Window width is equal to 1500 and window level is equal to −400 for lung CTs. HU values having [−1150, 350] can be shown effectively for this window values. While HU values that exceeds upper limit of this range are shown in white, HU values that exceeds lower limit of this range are shown in black. Besides, so as to apply image processing operations appropriately, 16-bits image is converted into 8-bits image (Fig. 4).

Fig. 4
figure 4

Identifying of window variables a original lung CT b setting the window level and width [36]

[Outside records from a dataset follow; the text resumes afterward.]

/-- CLEAR_FAILURE. -/
def State.clearFailureOrder (r : OrderRef) (t : Word) (s : State) : State :=
  s.runOrder ⟨.clearFailure, r, t.toNat, decide (t.toNat ≤ 8), 0⟩ fun s =>
    match ActId.ofCode t.toNat with
    | none => .refused .badArgument s
    | some a => s.orderClearFailure a

/-! ## Guard and journal orders (R151) -/

/-- RESET_GUARD (R32). -/
def State.orderResetGuard (r : OrderRef) (s : State) : Handed :=
  if s.guard.mode = .held then .done [] (s.clearGuard 1 s.now (some r) s.seenLast) else .refused .notClear s

/-- RESET_GUARD. -/
def State.resetGuardOrder (r : OrderRef) (s : State) : State :=
  s.runOrder ⟨.resetGuard, r, 0, true, 0⟩ (·.orderResetGuard r)

/-- GUARD_TEST (R33): complete at its arrival when both of its conditions hold. -/
def State.orderGuardTest (r : OrderRef) (s : State) : Handed :=
  let s1 := s.guardTests r
  if s1.guardTestDone then .done [] s1 else .accepted s1

/-- GUARD_TEST. -/
def State.guardTestOrder (r : OrderRef) (s : State) : State :=
  s.runOrder ⟨.guardTest, r, 0, true, 0⟩ (·.orderGuardTest r)

/-- JOURNAL_MARK: the result area stays as the host wrote it (R151). -/
def State.orderJournalMark (r : OrderRef) (host : List Byte) (s : State) : Handed :=
  ⟨s.make .mark s.now (some r) host, .done, .none, none⟩

/-- JOURNAL_MARK. -/
def State.journalMarkOrder (r : OrderRef) (host : Vector Byte 16) (s : State) : State :=
  s.runOrder ⟨.journalMark, r, 0, true, 0⟩ (·.orderJournalMark r host.toList)

/-- The result a flush has reported for an order, if it has. -/
def flushResult (r : OrderRef) : Instr → Option (List Byte)
  | .orderComplete r' .done .none res => if r' = r then some res else none
  | _ => none

/-- FLUSH_JOURNAL (R151, R160). -/
def State.orderFlushJournal (r : OrderRef) (s : State) : Handed :=
  if s.jrn.opened = none ∧ s.jrn.queue = [] then .done (b1 0) s
  else
    let s1 := s.flushRequest r
    match s1.transit.findSome? (flushResult r) with
    | none => .accepted s1
    | some res => .done res (s1.unpost (.orderComplete r .done .none res))

/-- FLUSH_JOURNAL. -/
def State.flushJournalOrder (r : OrderRef) (s : State) : State :=
  s.runOrder ⟨.flushJournal, r, 0, true, 0⟩ (·.orderFlushJournal r)

end Sys2Proof.Machine
end

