/-! ## The survey unit -/

/-- SURVEY (R1, R5, R9, R12): channels and floats move, the judgement is replaced and delivered to the guard, the plan controller
and the frost unit, and no other block moves; records of the survey may pass through the journal. CLOCK_SET_REPORT (R15): a time moved
by more than 300 s either way clears the hourly draw table and empties the hour accumulator; a smaller move leaves both; nothing else
moves. -/
def Obligations.SurveyRuns : Prop :=
  (∀ (x : Sample) (s : State), s.sys.held = false → Completes (.survey x) s fun t =>
    t.survey.chans = s.converted x ∧ t.survey.deb = debounced s.survey.deb s.survey.prev x.floats
      ∧ t.survey.interval = some s.period
      ∧ (∃ j l, t.survey.judgement = some j ∧ t.transit = l ++ [.guardJudgement j, .planJudgement j, .frostJudgement j]
        ∧ j.time = s.now ∧ j.floats = t.survey.deb
        ∧ j.quality = (vote s.set t.survey.deb (t.survey.chans[0]).contributes (t.survey.chans[1]).contributes).quality
        ∧ j.inflow = (if (s.pumpSet 0).fitted && (s.pump 0).feedback then (s.pumpSet 0).flow else 0)
          + (if (s.pumpSet 1).fitted && (s.pump 1).feedback then (s.pumpSet 1).flow else 0)
          + (if (s.pumpSet 2).fitted && (s.pump 2).feedback then (s.pumpSet 2).flow else 0)
          + (if (s.pumpSet 3).fitted && (s.pump 3).feedback then (s.pumpSet 3).flow else 0))
      ∧ t.guard = s.guard ∧ t.act = s.act ∧ t.cal = s.cal ∧ t.arb = s.arb ∧ t.plans = s.plans ∧ t.frost = s.frost
      ∧ t.eng.sameButRecords s.eng ∧ t.sys = s.sys) ∧
  (∀ (old new : Time) (s : State), s.sys.held = false → Completes (.clockSetReport old new) s fun t =>
    (300 < (new - old).natAbs → t.survey = { s.survey with hours := Vector.replicate 24 ⟨0, 0, false⟩, hourAcc := none }) ∧
    ((new - old).natAbs ≤ 300 → t.survey = s.survey) ∧
    t = { s with survey := t.survey, transit := s.transit.erase (.clockSetReport old new) })

/-- R5: each of LOW, HIGH, TOP and OPF takes the sampled value when it differs from the debounced state and equals the sample of the
previous survey, and is otherwise unchanged; with no previous sample, as after a cold start or a pin reset, it takes the sample; the
judgement carries the debounced states. -/
def Obligations.FloatsDebounced : Prop :=
  (∀ (x : Sample) (s : State), s.sys.held = false → Completes (.survey x) s fun t =>
    (s.survey.prev = none → t.survey.deb = x.floats) ∧
    (∀ p, s.survey.prev = some p →
      t.survey.deb.low = (if x.floats.low ≠ s.survey.deb.low ∧ x.floats.low = p.low then x.floats.low else s.survey.deb.low) ∧
      t.survey.deb.high = (if x.floats.high ≠ s.survey.deb.high ∧ x.floats.high = p.high then x.floats.high else s.survey.deb.high) ∧
      t.survey.deb.top = (if x.floats.top ≠ s.survey.deb.top ∧ x.floats.top = p.top then x.floats.top else s.survey.deb.top) ∧
      t.survey.deb.opf = (if x.floats.opf ≠ s.survey.deb.opf ∧ x.floats.opf = p.opf then x.floats.opf else s.survey.deb.opf)) ∧
    t.survey.prev = some x.floats ∧ ∃ j, t.survey.judgement = some j ∧ j.floats = t.survey.deb) ∧
  (∀ s : State, s.coldState.survey.prev = none ∧ s.resetAssert.survey.prev = none)
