/-! ### State.setEntry -/
@[simp] theorem State.setEntry_survey (p : Page) (e : MapEntry) : (s.setEntry p e).survey = s.survey := rfl
@[simp] theorem State.setEntry_guard (p : Page) (e : MapEntry) : (s.setEntry p e).guard = s.guard := rfl
@[simp] theorem State.setEntry_act (p : Page) (e : MapEntry) : (s.setEntry p e).act = s.act := rfl
@[simp] theorem State.setEntry_cal (p : Page) (e : MapEntry) : (s.setEntry p e).cal = s.cal := rfl
@[simp] theorem State.setEntry_arb (p : Page) (e : MapEntry) : (s.setEntry p e).arb = s.arb := rfl
@[simp] theorem State.setEntry_plans (p : Page) (e : MapEntry) : (s.setEntry p e).plans = s.plans := rfl
@[simp] theorem State.setEntry_frost (p : Page) (e : MapEntry) : (s.setEntry p e).frost = s.frost := rfl
@[simp] theorem State.setEntry_eng (p : Page) (e : MapEntry) : (s.setEntry p e).eng = s.eng := rfl
@[simp] theorem State.setEntry_jrn (p : Page) (e : MapEntry) : (s.setEntry p e).jrn = s.jrn := rfl
@[simp] theorem State.setEntry_sys (p : Page) (e : MapEntry) : (s.setEntry p e).sys = s.sys := rfl
@[simp] theorem State.setEntry_transit (p : Page) (e : MapEntry) : (s.setEntry p e).transit = s.transit := rfl
@[simp] theorem State.setEntry_pending (p : Page) (e : MapEntry) : (s.setEntry p e).pending = s.pending := rfl

/-! ### State.setPageState -/
@[simp] theorem State.setPageState_survey (p : Page) (e : PageState) : (s.setPageState p e).survey = s.survey := rfl
@[simp] theorem State.setPageState_guard (p : Page) (e : PageState) : (s.setPageState p e).guard = s.guard := rfl
@[simp] theorem State.setPageState_act (p : Page) (e : PageState) : (s.setPageState p e).act = s.act := rfl
@[simp] theorem State.setPageState_cal (p : Page) (e : PageState) : (s.setPageState p e).cal = s.cal := rfl
@[simp] theorem State.setPageState_arb (p : Page) (e : PageState) : (s.setPageState p e).arb = s.arb := rfl
@[simp] theorem State.setPageState_plans (p : Page) (e : PageState) : (s.setPageState p e).plans = s.plans := rfl
@[simp] theorem State.setPageState_frost (p : Page) (e : PageState) : (s.setPageState p e).frost = s.frost := rfl
@[simp] theorem State.setPageState_eng (p : Page) (e : PageState) : (s.setPageState p e).eng = s.eng := rfl
@[simp] theorem State.setPageState_jrn (p : Page) (e : PageState) : (s.setPageState p e).jrn = s.jrn := rfl
@[simp] theorem State.setPageState_sys (p : Page) (e : PageState) : (s.setPageState p e).sys = s.sys := rfl
@[simp] theorem State.setPageState_transit (p : Page) (e : PageState) : (s.setPageState p e).transit = s.transit := rfl
@[simp] theorem State.setPageState_pending (p : Page) (e : PageState) : (s.setPageState p e).pending = s.pending := rfl

/-! ### State.raise -/
@[simp] theorem State.raise_survey (a : Attn) (n : Nat) : (s.raise a n).survey = s.survey := rfl
@[simp] theorem State.raise_guard (a : Attn) (n : Nat) : (s.raise a n).guard = s.guard := rfl
@[simp] theorem State.raise_act (a : Attn) (n : Nat) : (s.raise a n).act = s.act := rfl
@[simp] theorem State.raise_cal (a : Attn) (n : Nat) : (s.raise a n).cal = s.cal := rfl
@[simp] theorem State.raise_arb (a : Attn) (n : Nat) : (s.raise a n).arb = s.arb := rfl
@[simp] theorem State.raise_plans (a : Attn) (n : Nat) : (s.raise a n).plans = s.plans := rfl
@[simp] theorem State.raise_frost (a : Attn) (n : Nat) : (s.raise a n).frost = s.frost := rfl
@[simp] theorem State.raise_eng (a : Attn) (n : Nat) : (s.raise a n).eng = s.eng := rfl
@[simp] theorem State.raise_jrn (a : Attn) (n : Nat) : (s.raise a n).jrn = s.jrn := rfl
@[simp] theorem State.raise_sys (a : Attn) (n : Nat) : (s.raise a n).sys = s.sys := rfl
@[simp] theorem State.raise_transit (a : Attn) (n : Nat) : (s.raise a n).transit = s.transit := rfl
@[simp] theorem State.raise_pending (a : Attn) (n : Nat) : (s.raise a n).pending = s.pending := rfl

In the next step, some morphological operations are applied for obtaining thorax by removing other undesirable structures over 8-bit lung slice image. First of all, the inside of chest region is filled with gaps. By this process, lungs are covered with color of portion fall outside the lung region of the thorax. Then, mask of thorax and line at the bottom of the thorax are extracted by using Otsu thresholding method [37] on CT slices. Otsu method selects the optimal threshold automatically to maximize the seperability of resultant classes in gray levels [37]. In order to remove the pieces outside of the thorax, disk shaped structural element with 10 units of radius is constructed and erosion operation is applied on image. After the erosion operation, thorax mask is obtained, areas that outside of thorax mask are covered in white color on original slice and thorax is obtained. An example of this process is illustrated in Fig. 5.

Fig. 5
figure 5

Obtaining thorax a original lung slice, b filling the gaps, c Otsu thresholding operation, d morphological erosion, e masking of thorax

Lung segmentation

In this stage, lungs are segmented by applying Otsu thresholding method on thorax region. As a result of segmentation, some parts where outside of the lungs may occur. So as to solve this problem, morphological opening operation is carried out with disk shaped structural element four units in radius on segmented lung images. Besides, lung boundaries are obtained by filling the gaps in lung regions and applying Otsu thresholding method on lung mask. As a result of these operations, lung segmentation process is carried out by identifying two regions with highest area in regions with borderline. An example of lung segmentation process is illustrated in Fig. 6.

Fig. 6
figure 6

Lung segmentation a lung image containing thorax, b Otsu thresholding, c morphological opening, d filling the gaps, e lung mask, f extraction of lung boundaries

Detection of nodule candidates

Juxtapleural nodules have a significant degree of connection to the pleural surface. While tissue densities of these nodules have Hounsfield Units near to pleura and thorax surrounding lung region, their tissue densities are different from lung tissue. For this reason, segmentation operation depending on tissue density is not suitable for detection of nodule candidates.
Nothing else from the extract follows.